An effective genetic algorithm with a critical-path-guided Giffler and Thompson crossover operator for job shop scheduling problem

Abstract

This work presents an effective genetic algorithm with a critical-path-guided Giffler and Thompson crossover operator for job shop scheduling problem with the objective of makespan minimization (GA-CPG-GT). Even though passing important traits from parents to offspring is known to be an important feature of any uniform crossover operator, most of the proposed operators adopt random exchange of genetic materials between parents; this is probably due to the fact that it is tricky to identify the genetic materials that hold the important traits. For that reason, in this work, a new selective exchange of genetic materials is proposed. In the proposed approach, at first, the genetic materials that hold the important traits are identified according to some domain specific information provided by the critical paths of the parents, and then the exchange is made on favor of them.
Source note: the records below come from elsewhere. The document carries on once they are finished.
/-- The place is in the core's own storages. -/
def isOwn (q : Nat) (l : Loc) : Bool := match l with | .flat k => (k - 2 ^ 60) / 2 ^ 51 == q | _ => false

/-- No store, load or atomic of the core to any of `n` bytes at a place is still on its way (R231). -/
def Settled (o : State) (q : Nat) (l : Loc) (n : Nat) : Prop := pendingTo o q l n = false

/-! ### Engines -/

/-- What an MX word must satisfy to enter its engine (R339, R420, R421, R426, R434, R435), outside a rerun: a token that is not live, a
staging the command accepts, a store range it may write, a join where it needs one, a region within the bank whose spill slots are
free, fewer than sixteen commands queued, and no weight block waiting for its table (R292). -/
def MxAccepts (o : State) (q op : Nat) (et : Fmt) (tout : BitVec 6) (sw : Bool) : Prop :=
  let b := (coreAt o q).b
  let x := snapM b.r sw
  tokLive o q tout.toNat = false ∧ mxIllegal b op et x = false ∧
  (op = 9 → 512 ≤ mxUword x ∧ mxUword x + mxUcount x ≤ 1024 ∧ (mxWent x = true → 32 ≤ mxEntry x)) ∧
  (op = 2 → isGroup o q = true) ∧ (op = 1 → mxJoint x = true → b.r.joined = true) ∧
  (op = 1 ∨ 4 ≤ op ∧ op ≤ 8 → mxOut op x = false ∧ mxBankBad q o (newMx (cmdNow o q 6 op et tout.toNat x) [] [] none) = false) ∧
  b.mxQ.length < 16 ∧ tableStall o q = false ∧ b.check = none

/-- The tokens of a word that were live, which its command waits for. -/
def waitsOn (o : State) (q : Nat) (tout : BitVec 6) (l : List (BitVec 6)) : List Nat := (tokIns tout.toNat (l.map (·.toNat))).filter (tokLive o q)

/-- The accesses of a core to its own storages that have not performed, which a command issued later follows (R230). -/
def ownFirst (o : State) (q : Nat) : List Nat := (ownPend o q).map (fun p => p.id)

/-- The fault of the first token of a word whose command ended FAULT (R248). -/
def faultsOn (o : State) (q : Nat) (tout : BitVec 6) (l : List (BitVec 6)) : Option (BitVec 8) :=
  ((tokIns tout.toNat (l.map (·.toNat))).filter (fun t => (tokRec o q t).used && (tokRec o q t).status == .fault)).head?.map (fun t => (tokRec o q t).code)

/-- The record of the token of a command that has entered its engine (R247, R421). -/
def entered (o : State) (q : Nat) (engine : BitVec 4) (x : List Word) : TokenRec :=
  { used := true, status := .pending, code := 0, short := false, tout := false, engine := engine, progress := 0, pc := (coreAt o q).b.r.pc,
    vcc := BitVec.ofNat 48 (coreAt o q).b.r.vcc, snap := x, taken := false }

/-- An MX word has entered its engine: its command stands last in the queue with the registers it found live, or shadowed where it
exchanges them first (R341), and its token is PENDING. -/
def MxEntered (o t : State) (q op : Nat) (et : Fmt) (tout t0 t1 : BitVec 6) (sw : Bool) : Prop :=
  let r := (coreAt o q).b.r
  let x := snapM r sw
  (coreAt t q).b.mxQ = (coreAt o q).b.mxQ ++ [newMx (cmdNow o q 6 op et tout.toNat x) (waitsOn o q tout [t0, t1]) (ownFirst o q) (faultsOn o q tout [t0, t1])] ∧
  tokRec t q tout.toNat = entered o q 1 x ∧ (∀ n < 64, n ≠ tout.toNat → tokRec t q n = tokRec o q n) ∧
  (coreAt t q).b.r.liveM = (if sw then r.shadM else r.liveM) ∧ (coreAt t q).b.r.shadM = (if sw then r.liveM else r.shadM) ∧
  (coreAt t q).b.r.joined = (if op = 2 then true else if op = 3 then false else r.joined)

/-- The same for an XF word (R420, R421, R422, R444, R448, R456), outside a rerun. -/
def XfAccepts (o : State) (q op : Nat) (tout : BitVec 6) (sw : Bool) : Prop :=
  let b := (coreAt o q).b
  let x := snapX b.r sw
  tokLive o q tout.toNat = false ∧ xfIllegal op x = false ∧ (op = 3 → xwEnd x ≤ 262144) ∧
  (isProv o q = true → op ≠ 7 ∧ op ≠ 8 ∧ (op = 2 → xstoreRetr o q x = true)) ∧
  b.xfQ.length < 32 ∧ (op = 2 → b.commitQ.length < 256) ∧ b.check = none

/-- An XF word has entered its engine, XSTORE held (R447). -/
def XfEntered (o t : State) (q op : Nat) (tout t0 t1 t2 : BitVec 6) (sw : Bool) : Prop :=
  let r := (coreAt o q).b.r
  let x := snapX r sw
  (coreAt t q).b.xfQ = (coreAt o q).b.xfQ ++ [newXf (cmdNow o q 7 op .i8 tout.toNat x) (waitsOn o q tout [t0, t1, t2]) (ownFirst o q) (faultsOn o q tout [t0, t1, t2]) (op == 2)] ∧
  tokRec t q tout.toNat = entered o q 0 x ∧ (∀ n < 64, n ≠ tout.toNat → tokRec t q n = tokRec o q n) ∧
  (coreAt t q).b.r.liveX = (if sw then r.shadX else r.liveX) ∧ (coreAt t q).b.r.shadX = (if sw then r.liveX else r.shadX) ∧
  (coreAt t q).b.commitQ = (coreAt o q).b.commitQ ++ (if op = 2 then [{ body := .xstore tout.toNat, pc := r.pc, vcc := r.vcc }] else [])

/-- A routine runs on the core a step names: command `m` heads its matrix engine, and `st` is the routine's state. -/
def Routine (s : State) (m : MxCmd) (st : MicroState) : Prop := mxHead s s.curCore = some m ∧ m.micro = some st

/-- What a block adds to an element of exponent word `x` (R315): the exact sum of products rounded once to the grid, or for BF16 each
product on its own; none where an operand is NaN or infinite. -/
def contribution (et : Fmt) (x : Nat) (ps : List (FV × FV)) : Option Int :=
  if et = .bf16 then dotEach (signed 16 x) ps else (dotExact ps).map (fun p => nearestI p.1 (p.2 - signed 16 x))

/-- A sum saturated to the 40 bits of an element (R315). -/
def saturated (a : Int) : Int := max (-(2 ^ 39)) (min (2 ^ 39 - 1) a)

/-! ### Stream contexts -/

/-- The context a step names executes an instruction now: it runs, waits for nothing and has not come to END (R90, R100); in an
expansion the instruction may run there (R136), and in a bracket or a recipe sub-stream too (R128). -/
def Executes (inBracket inBody : Bool) (s : State) : Prop :=
  let x := ctx s s.curCtx
  x.state = .running ∧ x.wait = none ∧ x.ending = false ∧ (expanding x = true → inBody = true) ∧
  (x.bracket.isSome = true ∨ x.sub.isSome = true → inBracket = true)

/-- A stream instruction of a number of words makes `t` of the state and goes on behind itself. -/
def Does (i : Instr) (words : Nat) (s t : State) : Prop := exec i s = .next (advancePc s.curCtx words t)

/-- A stream instruction of a number of words issues and waits (R90). -/
def Waits (i : Instr) (words : Nat) (k : WaitKind) (s : State) : Prop :=
  exec i s = .next (updCtx (updCtx s s.curCtx (fun x => { x with wait := some k, waitUs := if x.woken then x.waitUs else s.us, state := .waiting })) s.curCtx
    (fun x => { x with wlen := 8 * words }))

/-- A stream instruction of a number of words faults (R96, R98). -/
def Faults (i : Instr) (words : Nat) (code : BitVec 8) (info : Word) (s : State) : Prop :=
  exec i s = .next (streamFault s.curCtx code info (8 * words) [] s)

/-- The thresholds of a launch's inputs in use, as their registers stand at issue (R114). -/
def launchInputs (s : State) (ins : LaunchIns) : List (Nat × BitVec 32) :=
  ([ins.i0, ins.i1, ins.i2, ins.i3].filter (fun i => i.valid == 1)).map (fun i => (i.evt.toNat, (qReg s s.curCtx i.qt.toNat).setWidth 32))

/-- A launch record stands at a pointer and passes every check of R115 and R128: its bytes and its arguments' bytes. -/
def RecordStands (s : State) (p : Word) (ins : LaunchIns) (b args : List Byte) : Prop :=
  let c := s.curCtx
  ∃ hdr, recordRead s c p 64 64 fieldInfo = .ok hdr ∧ failing (headerChecks hdr) = none ∧
    recordRead s c p (64 + 16 * recNoper hdr) 64 fieldInfo = .ok b ∧ failing (recordChecks s (ctx s c).part.toNat b) = none ∧
    bracketOk s c p b (launchInputs s ins) = true ∧
    (if fieldB b 24 2 = 0 then .ok [] else recordRead s c (recArgs b) (fieldB b 24 2) 1 (fun _ => fieldInfo 16)) = .ok args

/-! ### The module -/

/-- The dies hold nothing: no core runs a task or keeps a register, no context is started, and no byte but the host's own memory
stands (R17, R33). -/
def Bare (t : State) : Prop :=
  (∀ q, coreAt t q = .zero) ∧ (∀ c, ctx t c = .zero) ∧ t.launches = .empty ∧ t.packets = [] ∧ ∀ k, (k < hostKey 0 ∨ hostKey (2 ^ 60) ≤ k) → t.mem.byte k = 0

/-- An event makes a state `t` with a property. -/
def Makes (i : Instr) (s : State) (p : State → Prop) : Prop := ∃ t, exec i s = .next t ∧ p t

end Sys2Proof.Safety
end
The properties of critical path are usually utilized by the local search methods such as tabu search and simulating annealing; however, in this work, they are utilized in the global search method GA during the crossover operator. The implications of the proposed approach are investigated using the Giffler and Thompson crossover operator, which is a uniform crossover combined with the G&T algorithm. The proposed approach is tested on 55 benchmarks, with the proposed selective exchange, and without it using the random one, and also compared with other 5 similar works reported in the literature. The computational results validate the enhancements accomplished by the proposed selective exchange, and show the superiority of the proposed algorithm over the compared works in terms of solution quality, and validate its effectiveness.